Where cloud services still have an edge: speaker diarization (knowing who said what) works but isn’t perfect locally, real-time live transcription needs beefy hardware to keep up, and heavy accents or domain-specific jargon can trip up the base models. Cloud services with custom vocabularies handle niche terminology slightly better.
For most practical use cases — meeting recordings, podcast transcription, lecture notes, interview processing — local Whisper delivers results that are more than good enough. And the models keep improving. Large-v3-turbo didn’t exist a year ago.
Going Further
Translate while transcribing. Whisper can translate any of its 99 supported languages directly to English during transcription. Add task="translate" to your transcribe call.
Combine with a local LLM. Pipe your transcript into Ollama to generate meeting summaries, extract action items, or rewrite rough dictation into polished text — all without any data leaving your machine.

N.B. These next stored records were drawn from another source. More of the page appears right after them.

-- ==== Sys2Proof/Machine/LaneInt.lean ====
section
/-! DEFINITION. Integer, bit, compare, select and move lane instructions (R126 to R132) and VRAND (R143). -/

namespace Sys2Proof.Machine

/-- A lane's integer result, element by element: `op` gives an element's bits and whether it was clamped. -/
def intLane (f : LA) (op : Nat → Nat → Nat → Nat × Bool) (x : Group) (i : Nat) : LaneRes :=
  let ty := f.ty.toNat
  let w := elemBits ty
  let rs := (List.range (elemCount ty)).map (fun k =>
    op (elemAt w k (srcA f x i)) (elemAt w k (srcB f x i)) (elemAt w k (srcC f x i)))
  { words := resultWords ty (joinElems w (rs.map (·.1))), flags := 0, vstat := if rs.any (·.2) then vstatSat else 0 }

/-- An integer instruction whose element result is exact before the wrap or clamp (R65). -/
def intArith (i : Instr) (f : LA) (op : Int → Int → Int → Int) (s : State) : Res :=
  let ty := f.ty.toNat
  let w := elemBits ty
  laneOp i f.kq Need.plain s fun l s =>
    perLane l f.vd.toNat (intLane f (fun a b c =>
      fitInt ty w f.sat (op (elemInt ty w a) (elemInt ty w b) (elemInt ty w c)))) s

/-- A bit instruction: `op` acts on the element width and the bits. -/
def bitArith (i : Instr) (f : LA) (op : Nat → Nat → Nat → Nat) (s : State) : Res :=
  let w := elemBits f.ty.toNat
  laneOp i f.kq Need.plain s fun l s => perLane l f.vd.toNat (intLane f (fun a b _ => (op w a b % 2 ^ w, false))) s

def execVadd (f : LA) (s : State) : Res := intArith (.vadd f) f (fun a b _ => a + b) s
def execVsub (f : LA) (s : State) : Res := intArith (.vsub f) f (fun a b _ => a - b) s
def execVmul (f : LA) (s : State) : Res := intArith (.vmul f) f (fun a b _ => a * b) s
def execVmad (f : LA) (s : State) : Res := intArith (.vmad f) f (fun a b c => a * b + c) s
def execVmin (f : LA) (s : State) : Res := intArith (.vmin f) f (fun a b _ => min a b) s
def execVmax (f : LA) (s : State) : Res := intArith (.vmax f) f (fun a b _ => max a b) s
def execVabs (f : LA) (s : State) : Res := intArith (.vabs f) f (fun a _ _ => a.natAbs) s
def execVneg (f : LA) (s : State) : Res := intArith (.vneg f) f (fun a _ _ => -a) s

/-- The high half of the product; .sat has no effect. -/
def execVmulh (f : LA) (s : State) : Res :=
  let ty := f.ty.toNat
  let w := elemBits ty
  laneOp (.vmulh f) f.kq Need.plain s fun l s =>
    perLane l f.vd.toNat (intLane f (fun a b _ => (intBits w (elemInt ty w a * elemInt ty w b / 2 ^ w), false))) s

/-- The quotient towards zero; −1 by a zero divisor, all ones as unsigned (R127). -/
def execVdiv (f : LA) (s : State) : Res :=
  let ty := f.ty.toNat
  let w := elemBits ty
  laneOp (.vdiv f) f.kq Need.plain s fun l s =>
    perLane l f.vd.toNat (intLane f (fun a b _ =>
      if b = 0 then (2 ^ w - 1, false) else fitInt ty w f.sat ((elemInt ty w a).tdiv (elemInt ty w b)))) s

/-- The remainder with the sign of a; a itself by a zero divisor. -/
def execVrem (f : LA) (s : State) : Res := intArith (.vrem f) f (fun a b _ => if b = 0 then a else a.tmod b) s

def execVand (f : LA) (s : State) : Res := bitArith (.vand f) f (fun _ a b => a &&& b) s
def execVor (f : LA) (s : State) : Res := bitArith (.vor f) f (fun _ a b => a ||| b) s
def execVxor (f : LA) (s : State) : Res := bitArith (.vxor f) f (fun _ a b => a ^^^ b) s
def execVnot (f : LA) (s : State) : Res := bitArith (.vnot f) f (fun w a _ => 2 ^ w - 1 - a) s
def execVshl (f : LA) (s : State) : Res := bitArith (.vshl f) f (fun w a b => a * 2 ^ (b % w)) s
def execVshr (f : LA) (s : State) : Res := bitArith (.vshr f) f (fun w a b => a / 2 ^ (b % w)) s

/-- Copies of bit w − 1 come in from the left, for any type. -/
def shiftRightArith (w a n : Nat) : Nat :=
  if 2 ^ (w - 1) ≤ a then intBits w (((a : Int) - 2 ^ w) / 2 ^ n) else a / 2 ^ n

/-- Rotate left. -/
def rotLeft (w a n : Nat) : Nat := a * 2 ^ n % 2 ^ w + a / 2 ^ (w - n)

def execVsar (f : LA) (s : State) : Res := bitArith (.vsar f) f (fun w a b => shiftRightArith w a (b % w)) s
def execVrot (f : LA) (s : State) : Res := bitArith (.vrot f) f (fun w a b => rotLeft w a (b % w)) s
def execVclz (f : LA) (s : State) : Res := bitArith (.vclz f) f (fun w a _ => clzNat w a) s
def execVpopc (f : LA) (s : State) : Res := bitArith (.vpopc f) f (fun w a _ => popNat w a) s

/-! ### Bit fields (R128) -/

/-- pos and min(len, w − pos) of imm32. -/
def fieldPos (f : LA) : Nat := f.imm.toNat % 64
def fieldLen (f : LA) (w : Nat) : Nat := Nat.min (f.imm.toNat / 2 ^ 8 % 128) (w - fieldPos f)

def execVbfe (f : LA) (s : State) : Res :=
  let ty := f.ty.toNat
  let w := elemBits ty
  let n := fieldLen f w
  laneOp (.vbfe f) f.kq Need.plain s fun l s =>
    perLane l f.vd.toNat (intLane f (fun a _ _ => (if n = 0 then 0 else intBits w (elemInt ty n (a / 2 ^ (fieldPos f) % 2 ^ n)), false))) s

def execVbfi (f : LA) (s : State) : Res :=
  let w := elemBits f.ty.toNat
  let n := fieldLen f w
  let p := fieldPos f
  laneOp (.vbfi f) f.kq Need.plain s fun l s =>
    perLane l f.vd.toNat (intLane f (fun a b _ => (a - a / 2 ^ p % 2 ^ n * 2 ^ p + b % 2 ^ n * 2 ^ p, false))) s

/-! ### Compare, select and moves (R129, R130) -/

/-- An integer condition of R52. -/
def condInt (c : Nat) (a b : Int) : Bool :=
  match c with
  | 0 => decide (a = b)
  | 1 => decide (a ≠ b)
  | 2 => decide (a < b)
  | 3 => decide (a ≤ b)
  | 4 => decide (b < a)
  | _ => decide (b ≤ a)

/-- Replace the bits `which` of a mask. -/
def Group.putMask (x : Group) (k : Nat) (which bits : Word) : Group :=
  x.wk k ((x.rk k &&& ~~~which) ||| (bits &&& which))

def execVcmp (f : LA) (s : State) : Res :=
  let ty := f.ty.toNat
  let w := elemBits ty
  laneOp (.vcmp f) f.kq Need.plain s fun l s =>
    let x := s.me
    let holds (i : Nat) : Bool := (List.range (elemCount ty)).all (fun k =>
      condInt f.sub.toNat (elemInt ty w (elemAt w k (srcA f x i))) (elemInt ty w (elemAt w k (srcB f x i))))
    laneRetire l (s.setMe (x.putMask (f.vd.toNat % 16) l.act (maskOf ((lanesOf l.act).filter holds))))

def execVsel (f : LA) (s : State) : Res :=
  laneOp (.vsel f) f.kq Need.plain s fun l s =>
    perLane l f.vd.toNat (fun x i =>
      LaneRes.plain (resultWords f.ty.toNat (if (x.rk (f.vc.toNat % 16)).getLsbD i then srcA f x i else srcB f x i))) s

def execVmov (f : LA) (s : State) : Res :=
  laneOp (.vmov f) f.kq Need.plain s fun l s =>
    perLane l f.vd.toNat (fun x i => LaneRes.plain (resultWords f.ty.toNat (if f.imm? then srcB f x i else srcA f x i))) s

def execVmovs (f : LA) (s : State) : Res :=
  laneOp (.vmovs f) f.kq Need.plain s fun l s => perLane l f.vd.toNat (fun _ _ => LaneRes.plain [l.b.arg f.va.toNat]) s

def execVlane (f : LA) (s : State) : Res :=
  laneOp (.vlane f) f.kq Need.plain s fun l s => perLane l f.vd.toNat (fun _ i => LaneRes.plain [BitVec.ofNat 32 i]) s

/-! ### Registers named by values (R131) -/

/-- The register numbers that the active lanes hold in a register. -/
def Lane.numbers (l : Lane) (x : Group) (r : Nat) : List (Nat × Nat) := (lanesOf l.act).map (fun i => (i, (x.rv r i).toNat))

/-- The lanes whose number is no register below the budget. -/
def badNumbers (x : Group) (ns : List (Nat × Nat)) : Word :=
  maskOf ((ns.filter (fun n => decide (8 * x.csr.budget.toNat ≤ n.2))).map (·.1))

def execVrdx (f : LA) (s : State) : Res :=
  laneOp (.vrdx f) f.kq Need.plain s fun l s =>
    let x := s.me
    let ns := l.numbers x f.va.toNat
    if badNumbers x ns ≠ 0 then laneIllegal l (badNumbers x ns) s
    else if s.pendingV s.cur.g (ns.map (fun n => (n.2, 1))) then stall s
    else laneResults l f.vd.toNat (ns.map (fun n => (n.1, LaneRes.plain [x.rv n.2 n.1]))) s

def execVwrx (f : LA) (s : State) : Res :=
  laneOp (.vwrx f) f.kq Need.plain s fun l s =>
    let x := s.me
    let ns := l.numbers x f.va.toNat
    let regs := ns.map (fun n => (n.2, 1))
    if badNumbers x ns ≠ 0 then laneIllegal l (badNumbers x ns) s
    else if s.pendingV s.cur.g regs || x.lockedV regs then stall s
    else laneRetire l (s.setMe (ns.foldl (fun y n => y.wv n.2 n.1 (x.rv f.vb.toNat n.1)) x))

/-! ### VTOS (R132) -/

/-- A lane of a register as a cross-lane instruction or VTOS reads it: zero for an exited lane (R180). -/
def Group.rvPresent (x : Group) (r i : Nat) : Word := if x.exited.getLsbD i then 0 else x.rv r i

def execVtos (f : LA) (s : State) : Res :=
  laneOp (.vtos f) f.kq Need.plain s fun l s =>
    if l.act = 0 then laneRetire l s
    else laneRetire l (s.setMe (s.me.ws f.vd.toNat (s.me.rvPresent f.va.toNat (f.imm.toNat % 32))))

/-! ### VRAND (R143) -/

def randRa : List Nat := [7, 13, 19, 5, 11, 23, 3, 17, 29, 9]
def randRb : List Nat := [16, 8, 24, 12, 20, 4, 28, 14, 6, 26]

/-- The ten rounds of mix, on (x, y, z). -/
def mix (c k0 k1 : Word) : Word :=
  let step (v : Word × Word × Word) (i : Nat) : Word × Word × Word :=
    let x := v.1 + (v.2.2 ^^^ v.2.1).rotateLeft (randRa.getD i 0) + BitVec.ofNat 32 ((i + 1) * 0x9E3779B9)
    let y := (v.2.1 ^^^ x).rotateLeft (randRb.getD i 0)
    (x, y, v.2.2 + y)
  let r := (List.range 10).foldl step (c, k0, k1)
  r.1 ^^^ r.2.2

def execVrand (f : LA) (s : State) : Res :=
  laneOp (.vrand f) f.kq Need.plain s fun l s =>
    let k := f.vb.toNat
    perLane l f.vd.toNat (fun x i => LaneRes.plain [mix (x.rv f.va.toNat i) (l.b.arg k) (l.b.arg (k + 1))]) s

end Sys2Proof.Machine
end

Set up as a service. The Docker one-liner runs faster-whisper as an API server compatible with OpenAI’s transcription endpoint. Point any app that supports the Whisper API at localhost:9000 and it works transparently:
docker run -d -p 9000:9000 \
-e ASR_MODEL=large-v3-turbo \
-e ASR_ENGINE=faster_whisper \
--gpus all \
onerahmet/openai-whisper-asr-webservice:latest-gpu
Your recordings. Your hardware. Your transcripts. Nobody else needs to be involved.